Sub-population evolutionary particle swarm optimization with dynamic fitness-distance balance and elite reverse learning for engineering design problems

Abstract

The main idea of particle swarm optimization (PSO) is to imitate the social behavior of birds, and the individuals in the algorithm can quickly converge to the optimal region of the solution space, to effectively find the optimal solution to the problem. When faced with high and complex optimization problems, it is easy to fall into local optimal solutions. To this end, this paper improved and optimized the original particle swarm optimization algorithm by introducing four stages, namely, the introduction of elite reverse learning strategy, dynamic fitment-distance balance (dFDB) strategy, subpopulation evolution strategy, factor adjustment and random position update strategy, and named the improved algorithm dFDBMPSO. Firstly, the diversity of the population is enhanced by introducing the elite reverse learning strategy in the initial stage. Secondly, in order to prevent the algorithm from identifying the optimal solution more effectively, dFDB policies are added to the algorithm to provide better guidance for the birds during the search process.
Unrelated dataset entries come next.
-- ==== Sys2Proof/Machine/Framing.lean ====
section
/-!
DEFINITION. Chapter 05: codewords, markers, tooth picking, replay, width changes and the framing commands.
-/
namespace Sys2Proof.Machine

/-! ### Codewords received -/

/-- An uncorrectable data codeword is NAKed (R139, R143). -/
def Chip.codewordBad (c : Chip) (n : Nat) : Chip :=
  let c := (c.countFrm n 0 1).countFrm n 3 1
  let f := c.frmOf n
  let c := c.setFrm n { f with naks := f.naks ++ [{ cwsn := f.rxCwsn, at' := c.clk.powerPs }], badRun := f.badRun + 1,
                               rxCwsn := (f.rxCwsn + 1) % 2 ^ 24 }
  let x := c.sealOf n
  match x.rx with
  | none => c
  | some t => c.setSeal n { x with rx := some { t with bad := true, aad := t.aad ++ zeros 40, data := t.data ++ zeros 280 } }

/-- Count the corrected symbols of a codeword: in the framing counters and against each lane that carried one (R123). -/
def Chip.countCorrected (c : Chip) (n : Nat) (pos : List Nat) : Chip :=
  if pos.isEmpty then c
  else
    let c := (c.countFrm n 1 1).countFrm n 2 pos.length
    let ls := lanesOf (c.laneOf n).activeRx
    pos.foldl (fun c k =>
      let l := c.laneOf n
      let i := nth 0 ls (k % Nat.max 1 ls.length)
      let x := l.laneCnt.get {} i
      c.setLane n { l with laneCnt := l.laneCnt.set i { x with corrected := sat64 x.corrected 1 } }) c

/-- The five cells of a codeword's bytes, deciphered in a sealed turn (R127, R470). -/
def Chip.openCodeword (c : Chip) (n : Nat) (d : Bytes) : Chip × List Cell :=
  let cells := (List.range 5).map fun i => cellOfBytes (sliceB d (64 * i) 64)
  let x := c.sealOf n
  match x.rx with
  | none => (c, cells)
  | some t =>
    let heads := ((List.range 5).map fun i => sliceB d (64 * i) 8).flatten
    let ct := ((List.range 5).map fun i => sliceB d (64 * i + 8) 56).flatten
    let pt := t.crypt (!x.initiator) ct
    (c.setSeal n { x with rx := some { t with aad := t.aad ++ heads, data := t.data ++ ct } },
     cells.zipIdx.map fun e => { e.1 with payload := sliceB pt (56 * e.2) 56 })

/-- CODEWORD_RX (R123, R129, R134, R139, R140). While lock is sought a codeword is corrected and counted, and its cells go nowhere. -/
def Chip.codewordRx (c : Chip) (n : Nat) (rx : List (List Nat)) : Chip :=
  if !c.inData n then
    if (c.frmOf n).seeking then
      let q := c.lineRx n rx
      let c := q.2.setFrm n { q.2.frmOf n with rxGap := (q.2.frmOf n).rxGap + 1 }
      match rsTrunk.decode q.1 with
      | none => (c.countFrm n 0 1).countFrm n 3 1
      | some (_, pos) => (c.countFrm n 0 1).countCorrected n pos
    else c
  else
    let q := c.lineRx n rx
    let c := q.2
    match rsTrunk.decode q.1 with
    | none => c.codewordBad n
    | some (w, pos) =>
      let c := (c.countFrm n 0 1).countCorrected n pos
      let o := c.openCodeword n (symbolBytes (w.take 256))
      let f := o.1.frmOf n
      let cwsn := f.rxCwsn
      let c := o.1.setFrm n { f with badRun := 0, rxCwsn := (cwsn + 1) % 2 ^ 24 }
      o.2.foldl (fun c x => if c.inData n then c.cellRx n cwsn x else c) c

def execCodewordRx (n : Fin 4) (rx : List (List Nat)) (s : State) : Host.Outcome State Fault Refusal :=
  onChip s fun c => c.codewordRx n.val rx

/-! ### Markers received -/

/-- A lost marker (R130, R131): the position moves on, and a sealed turn is unverifiable. -/
def Chip.markerLost (c : Chip) (n lifecycle : Nat) : Chip :=
  let f := c.frmOf n
  if f.seeking && !c.inData n then (c.setFrm n { f with good := 0, lastRx := none, rxGap := 0 }).countFrm n 4 1
  else if !c.inData n then c
  else
    let c := c.countFrm n 4 1
    let f := c.frmOf n
    let next := f.lastRx.map fun p => c.nextRx n p
    let c := c.setFrm n { f with lostRun := f.lostRun + 1, lastRx := next }
    let x := c.sealOf n
    match x.rx, next with
    | some t, some (turn, 0) =>
      let c := c.sealOutcome n lifecycle t none
      let x := c.sealOf n
      if c.inData n then c.setSeal n { x with rx := some { turn, epoch := t.epoch, key := t.key, bad := true } } else c
    | some _, _ => c.sealBad n
    | none, _ => c

/-- The width fields of a good marker (R144, R146, R518). -/
def Chip.widthRx (c : Chip) (n : Nat) (d : Bytes) : Chip :=
  if (c.laneOf n).revision != 2 then c
  else
    let kind := fld d 112 1
    let w := fld d 113 1
    let rxset := fld d 114 1 % 16
    let raw := (fldBe d 116 4, fld d 115 1 % 16)
    let tgt := c.mapOwn n kind raw
    let f := c.frmOf n
    let mineUp : Bool := match f.wcMine with | some x => x.kind = 2 | none => false
    let peer : WidthReq := { kind, width := w, rxset, turn := tgt.1, spoke := tgt.2, raw, seen := c.turn % 2 ^ 32 }
    if kind = 1 then
      let c := if mineUp then c.upgradeAbandon n else c
      let f := c.frmOf n
      c.setFrm n { f with wcPeer := some peer }
    else if kind = 2 then
      let own := c.laneOf n
      match f.wcMine with
      | some x =>
        if x.kind = 2 && x.width = w && f.wcPeer.isNone then c.setFrm n { f with wcPeer := some peer } else c
      | none =>
        if !c.quieting && !f.degrading && !c.nearShift tgt.1 && w > own.width then
          match usable own.goodSet w, usable rxset w with
          | some rx, some _ =>
            c.setFrm n { f with wcMine := some { kind, width := w, rxset := rx, turn := tgt.1, reason := 0x042D }, wcPeer := some peer, wcSent := true,
                                wcTxDone := false, wcRxDone := false }
          | _, _ => c
        else c
    else match f.wcPeer with
      | some p =>
        if p.kind = 2 && !f.wcTxDone && !f.wcRxDone then
          if mineUp then c.upgradeAbandon n else c.setFrm n { f with wcPeer := none }
        else c
      | none => c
In addition, subpopulation evolution strategy and random location update are introduced into the algorithm as new individual update methods, which makes the search method of birds in the algorithm more flexible. Finally, the formula factor of bird location update in the algorithm is adjusted to better balance the ability of global search and local search. In this paper, to test the performance of the proposed algorithm, the proposed algorithm is compared with a variety of comparison algorithms in different dimensions of the CEC2020 test set, four engineering design problems, two other truss topology optimization problems, and parameter optimization problems based on VCCS-FOPID vehicle control system. The experimental results show that the newly developed algorithm is superior to the previous algorithm. In addition, a new grey prediction model RC_TDGM (1,1,r,ξ, Csz) based on triangular residual correction and dFDBMPSO is proposed and applied to the forecast of global biofuel production. The predicted results are closer to the trend of the original data, which further verifies the competitiveness of the algorithm.